— GOAL OF THE EXERCISE —
From the line bearing "AMap.set d m k (f (AMap.get d m k))" down to the final line of the records below, give every line again exactly and add nothing.

— DATA FOR THIS TASK —
-- ==== Sys2Proof/Machine/AMap.lean ====
section
/-! DEFINITION. Sparse data by key: a list of (key, value) pairs with strictly rising keys, in which no entry equals
the value that an unlisted key reads as. Memories, core states, register files and pools are held this way. -/

namespace Sys2Proof

/-- A sparse map from natural numbers. -/
abbrev AMap (α : Type) := List (Nat × α)

/-- The value at key `k`; an unlisted key reads as `d`. -/
def AMap.get {α : Type} (d : α) : AMap α → Nat → α
  | [], _ => d
  | (k', v) :: t, k => if k' = k then v else AMap.get d t k

/-- The map without any entry at key `k`. -/
def AMap.erase {α : Type} (k : Nat) : AMap α → AMap α
  | [] => []
  | (k', v) :: t => if k' = k then AMap.erase k t else (k', v) :: AMap.erase k t

/-- Put an entry in front of the first entry with a larger key. -/
def AMap.ins {α : Type} (k : Nat) (v : α) : AMap α → AMap α
  | [] => [(k, v)]
  | (k', v') :: t => if k < k' then (k, v) :: (k', v') :: t else (k', v') :: AMap.ins k v t

/-- The map with the value `v` at key `k`, in canonical form: the default removes the entry. -/
def AMap.set {α : Type} [DecidableEq α] (d : α) (m : AMap α) (k : Nat) (v : α) : AMap α :=
  if v = d then AMap.erase k m else AMap.ins k v (AMap.erase k m)

/-- The map with `f` applied at key `k`. -/
def AMap.upd {α : Type} [DecidableEq α] (d : α) (m : AMap α) (k : Nat) (f : α → α) : AMap α :=
  AMap.set d m k (f (AMap.get d m k))

/-- Every key is above `k`. -/
def AMap.above {α : Type} (k : Nat) : AMap α → Bool
  | [] => true
  | (k', _) :: t => decide (k < k') && AMap.above k t

/-- The canonical form: strictly rising keys, no entry equal to the default. -/
def AMap.wf {α : Type} [DecidableEq α] (d : α) : AMap α → Bool
  | [] => true
  | (k, v) :: t => AMap.above k t && decide (v ≠ d) && AMap.wf d t

/-- The listed entries whose keys and values satisfy `p`. -/
def AMap.keep {α : Type} (p : Nat → α → Bool) (m : AMap α) : AMap α :=
  m.filter fun kv => p kv.1 kv.2

/-- The map with `f` applied to every listed value. -/
def AMap.each {α : Type} [DecidableEq α] (d : α) (f : α → α) : AMap α → AMap α
  | [] => []
  | (k, v) :: t => if f v = d then AMap.each d f t else (k, f v) :: AMap.each d f t

end Sys2Proof
end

— OUTPUT OF THE EXERCISE —
  AMap.set d m k (f (AMap.get d m k))

/-- Every key is above `k`. -/
def AMap.above {α : Type} (k : Nat) : AMap α → Bool
  | [] => true
  | (k', _) :: t => decide (k < k') && AMap.above k t

/-- The canonical form: strictly rising keys, no entry equal to the default. -/
def AMap.wf {α : Type} [DecidableEq α] (d : α) : AMap α → Bool
  | [] => true
  | (k, v) :: t => AMap.above k t && decide (v ≠ d) && AMap.wf d t

/-- The listed entries whose keys and values satisfy `p`. -/
def AMap.keep {α : Type} (p : Nat → α → Bool) (m : AMap α) : AMap α :=
  m.filter fun kv => p kv.1 kv.2

/-- The map with `f` applied to every listed value. -/
def AMap.each {α : Type} [DecidableEq α] (d : α) (f : α → α) : AMap α → AMap α
  | [] => []
  | (k, v) :: t => if f v = d then AMap.each d f t else (k, f v) :: AMap.each d f t

end Sys2Proof
end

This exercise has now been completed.